Накинув на плечи плюшевый китайский жакетик, она вышла на холодный балкон. Осколок разбитого окна дребезжал в раме. На сквозняке широко распахнулась дверь, и порыв шального ветра ворвался в гостиную, перелистал газеты на серванте, поплясал на люстре, со звоном опрокинул что-то на столе. Наташа заложила проем куском фанерита. Баловство в комнате прекратилось. Прикрывая поплотнее балконную дверь, она заметила, что упала фотография Надежды Александровны. Суеверный страх обуял все ее существо. В смятении она быстро перевернула портрет и отпрянула, держа рамочку на расстоянии вытянутой руки. Стекло на портрете треснуло, в отраженном свете колеблющейся люстры лицо Надежды ожило: едва уловимо колыхались пряди волос, будто тронутые ветром. Она смеялась. Откровенно смеялась. "Кто ты?" – с ужасом спросила Наталья и тут ее пронзила догадка: "Ну конечно! Надежда". Она умиротворенно погладила себя по животу, искоса поглядывая на Надежду Александровну. "Экая странная штука – призывать тебя в свидетели! Но ведь я все правильно поняла, мама?"

Следующий день выдался солнечным. Дети соскребали тающий снег с заборов, лепили снежки, выжимая из них столько воды, что она стекала ручьями, просачиваясь в рукава по самые локти. Во время снежных баталий над школой летали артиллерийские снаряды размером с орех и с той же пробивной силой.

Вжав голову в плечи, Наташа пробиралась в свой класс партизанскими тропами. Звонок уже отзвенел. Раскрасневшиеся девятиклашки ворвались с гиканьем победителей, с шумом разобрались по местам.

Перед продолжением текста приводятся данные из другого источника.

-- ==== Sys2Proof/Machine/Bte.lean ====
section
/-! DEFINITION. Sys2Proof/Machine/Bte.lean: the jobs of the block-transfer engine and its record cache
(R298–R304). -/

namespace Sys2Proof.Machine

open Sys2Proof

/-! ### The record and its cache (R300, R302) -/

def recKey (ctx h die : Nat) : Nat := (ctx * 4096 + h) * 2 + die

/-- The physical words of a run of bytes. -/
def wordsOf (ps : List (Nat × Nat)) : List Nat := ps.flatMap (fun p => (List.range (p.2 / 8)).map (fun i => p.1 / 8 + i))

/-- The values that an aligned 8-byte part may be read with: what memory holds, what the cache holds, what it has held since the last
rflush. -/
def partValues (s : State) (cached : Option (List Byte)) (i w : Nat) : List (List Byte) :=
  physRead s (8 * w) 8 :: ((cached.map (fun c => (c.drop (8 * i)).take 8)).toList ++ (tabGet [] s.past w).map (bytesOf 8))

/-- The record as the channel's die reads it, each part for itself; what it read stays in the cache. -/
def throughCache (s : State) (key : Nat) (ps : List (Nat × Nat)) : List Byte × State :=
  let r := (wordsOf ps).zipIdx.flatMap (fun e =>
    let vs := partValues s (tabFind s.recs key) e.2 e.1
    vs.getD (Config.choice (s.free + e.2) % vs.length) [])
  (r, { s with recs := tabPut s.recs key r, free := s.free + 24 })

/-- Region k of a record. -/
def recRegion (b : List Byte) (k : Nat) : Range := ⟨leNat b (96 + 12 * k) 7, leNat b (103 + 12 * k) 5, none⟩
def regionsOf (b : List Byte) (ks : List Nat) : List Range := (ks.map (recRegion b)).filter (fun r => decide (0 < r.len))

/-- Every field is within R300's limits. -/
def recordOk (b : List Byte) : Bool :=
  [16, 20, 24, 28].all (fun o => decide (1 ≤ leNat b o 4) && decide (leNat b o 4 ≤ 2 ^ 30)) && leNat b 80 8 % 4 == 0 &&
  decide (leNat b 88 4 < 2 ^ 30) && (leNat b 92 4 == 1 || leNat b 92 4 == 2)

/-! ### The copy (R301) -/

/-- The rows of a record: source and destination. -/
def bteRows (b : List Byte) : List (Double × Double) :=
  let d (o : Nat) : Double := BitVec.ofNat 64 (leNat b o 8)
  (List.range (leNat b 28 4)).flatMap (fun i3 => (List.range (leNat b 24 4)).flatMap (fun i2 =>
    (List.range (leNat b 20 4)).map (fun i1 =>
      let at_ (base s1 s2 s3 : Double) : Double := base + BitVec.ofNat 64 i1 * s1 + BitVec.ofNat 64 i2 * s2 + BitVec.ofNat 64 i3 * s3
      (at_ (d 0) (d 32) (d 40) (d 48), at_ (d 8) (d 56) (d 64) (d 72)))))

def inRegions (rs : List Range) (va n : Nat) : Bool := rs.any (fun r => decide (r.va ≤ va) && decide (va + n ≤ r.va + r.len))
/-- Every byte of a run lies in some region. -/
def allInRegions (rs : List Range) (va n : Nat) : Bool :=
  inRegions rs va n || (List.range n).all (fun i => rs.any (fun r => decide (r.va ≤ va + i) && decide (va + i < r.va + r.len)))

/-- The job also reads this destination byte: its final value is not promised. -/
def readToo (rows : List (Double × Double)) (n va : Nat) : Bool := rows.any (fun r => decide (r.1.toNat ≤ va) && decide (va < r.1.toNat + n))

/-- How a job's copy ends. -/
inductive BteRes where
  | ok (s : State)
  | bad (c : BitVec 6) (s : State)
  | wait (va : Double) (n : Need)

/-- A page of the rows that is not resident, before any byte moves. -/
def absentRow (s : State) (w : Who) (n : Nat) : List (Double × Double) → Option (Double × Need)
  | [] => none
  | (a, d) :: r =>
    let miss (need : Need) (va : Double) : Option (Double × Need) :=
      (pieces va n).findSome? (fun p => match translate s w need p.1 with | .absent => some (p.1, need) | _ => none)
    match miss .read a, miss .write d with
    | some x, _ => some x
    | none, some x => some x
    | none, none => absentRow s w n r

/-- Copy row after row; a row outside the regions or that faults ends the job. -/
def copyRows (jid : Nat) (w : Who) (n : Nat) (b : List Byte) (rows : List (Double × Double)) : List (Double × Double) → State → BteRes
  | [], s => .ok s
  | (a, d) :: r, s =>
    if !allInRegions (regionsOf b [0, 1, 2, 3]) a.toNat n || !allInRegions (regionsOf b [4, 5, 6, 7]) d.toNat n then .bad 0x1A#6 s
    else match jobRead s jid w none a n with
    | .bad c s => .bad c s
    | .wait _ => .wait a .read
    | .ok bs s =>
      let f := s.free
      let bs := (List.range n).map (fun i =>
        if readToo rows n (d.toNat + i) then Config.allocByte f 3 i else bs.getD i 0)
      match jobWrite { s with free := f + 1 } jid w none d bs with
      | .bad c s => .bad c s
      | .wait _ => .wait d .write
      | .ok _ s => copyRows jid w n b rows r s

/-! ### The steps of a channel (R299, R301) -/

def bteWho (s : State) (j : Job) : Who := device j.ctx j.user (ctxOf s j.ctx).secure

/-- The handle of a job. -/
def handleOf (j : Job) : Nat := match j.kind with | .bte _ h => h | _ => 0

/-- The Yard reads a job's record and knows its footprint; edges bind it and later jobs (R303, R304). -/
def loadRecord (s : State) (ch jid : Nat) (j : Job) : State :=
  let va := (ctxOf s j.ctx).recbase + BitVec.ofNat 64 (192 * handleOf j)
  let fail (s : State) (c : BitVec 6) : State := learnJob (mapJob s jid (fun j => { j with err := c, layout := some [] })) jid [] []
  match xlateAll s jid (device j.ctx false (ctxOf s j.ctx).secure) .read (pieces va 192) [] with
  | .wait s => s
  | .bad c s => fail s c
  | .ok ps s => match peekAll s jid ps [] with
    | .ok _ s =>
      let (b, s) := throughCache s (recKey j.ctx (handleOf j) (ch / 16)) ps
      learnJob (mapJob s jid (fun j => { j with layout := some b })) jid (regionsOf b [0, 1, 2, 3]) (regionsOf b [4, 5, 6, 7])
    | .bad c s => fail s c
    | .wait s => s

/-- A job of a channel completes. -/
def endBte (s : State) (ch jid : Nat) : State :=
  let b := bteOf s ch
  endJob { s with bte := tabPut s.bte ch { b with running := none, donecnt := b.donecnt + 1 } } jid

/-- SCOPE of a record (R300): device or system. -/
def recScope (b : List Byte) : Nat := if leNat b 92 4 % 4 = 2 then 6 else 5

/-- A DONE store at a scope: a release of the job, recorded as one (R301, R305, R318, R320). -/
def putDone (s : State) (jid scope : Nat) (va : Double) (pa : Nat) (x : Word) : State :=
  match jobOf s jid with
  | none => s
  | some j =>
    recordAll (memStore s pa (w32 x)) (partyOfJob jid j none) 0 0 [scope]
      [{ va := va, pa := pa, n := 4, rd := false, wr := true, kind := .sync scope }]

/-- The end of a BTE job: its DONE store; a fault sets STAT.ERR and the value is lost. -/
def storeDone (s : State) (ch jid : Nat) (w : Who) (b : List Byte) (va : Double) (x : Word) : State :=
  if va.toNat % 4 ≠ 0 then endBte (bteErr s ch) ch jid
  else match engXlate s jid w .write va with
  | .wait s => s
  | .bad _ s => endBte (bteErr s ch) ch jid
  | .ok pa s => endBte (putDone s jid (recScope b) va pa x) ch jid

def doneCause (c : BitVec 6) : Word := 0xC0000000#32 + c.setWidth 32

/-- The running job moves its bytes and stores DONE. -/
def runBte (s : State) (ch jid : Nat) (j : Job) (b : List Byte) : State :=
  let w := bteWho s j
  let done : Double := BitVec.ofNat 64 (leNat b 80 8)
  let stop (s : State) (c : BitVec 6) : State := storeDone s ch jid w b done (doneCause c)
  if j.err ≠ 0 ∧ b.isEmpty then endBte (bteErr s ch) ch jid
  else if !recordOk b then stop s 0x02#6
  else
    let n := leNat b 16 4
    let rows := bteRows b
    match absentRow s w n rows with
    | some (va, need) => requestPage s j.ctx va need true
    | none => match translate s w .write done with
      | .absent => requestPage s j.ctx done .write true
      | _ => match copyRows jid w n b rows rows s with
        | .ok s => storeDone s ch jid w b done (BitVec.ofNat 32 (leNat b 88 4))
        | .bad c s => stop s c
        | .wait va need => requestPage s j.ctx va need true

/-- BTE_JOB: a channel reads the records of the jobs it has accepted, starts the next one, runs it. -/
def execBteJob (ch : Nat) (s : State) : Out :=
  let b := bteOf s ch
  let ids := b.running.toList ++ b.queue
  match ids.findSome? (fun k => match jobOf s k with
      | some j => if j.layout.isNone then some (k, j) else none
      | none => none) with
  | some (k, j) => .next (loadRecord s ch k j)
  | none =>
    match b.running with
    | none => (match b.queue with
      | [] => .next s
      | k :: r => .next { s with bte := tabPut s.bte ch { b with queue := r, running := some k } })
    | some k => match jobOf s k with
      | none => .next { s with bte := tabPut s.bte ch { b with running := none } }
      | some j => if j.heldR || j.heldW then .next s else .next (runBte s ch k j (j.layout.getD []))

end Sys2Proof.Machine
end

Наталья Даниловна вывела на доске тему: "Вольнолюбивая лирика Михаила Юрьевича Лермонтова".

– "На севере диком стоит одиноко"! – завопил классный эрудит Сережка Чикменев.

Наталья вздрогнула. Медленно села на стул. Глаза ее были испуганными. Старшеклассники растерянно переглядывались.

– Можно, Наталья Даниловна? – заныл в дверях кто-то опоздавший.

Наташа безучастно кивнула и словно окаменела, вцепившись побелевшими пальцами в кромку стола. Сквозь плотно сжатые губы прорвался стон.

Всезнайка Чикменев сообразил первым. Он быстро прошел к учительскому столу, склонился к Наташе:

– "Скорую", да?

– Голубчик, Сережа! – Она схватила его за руку. – Быстрей в учительскую. Проводи меня.

Она умоляющее посмотрела на него. Подросток почувствовал настоящую взрослую ответственность. Он помог ей подняться.

– Ой, Наталья Даниловна! – наперебой верещали девчонки.

Сережка, поддерживая Наталью под локоть, призвал на помощь парней.

– Брысь! – угрожающе прорычал дебиловатый детина-переросток, заставляя всех расступиться.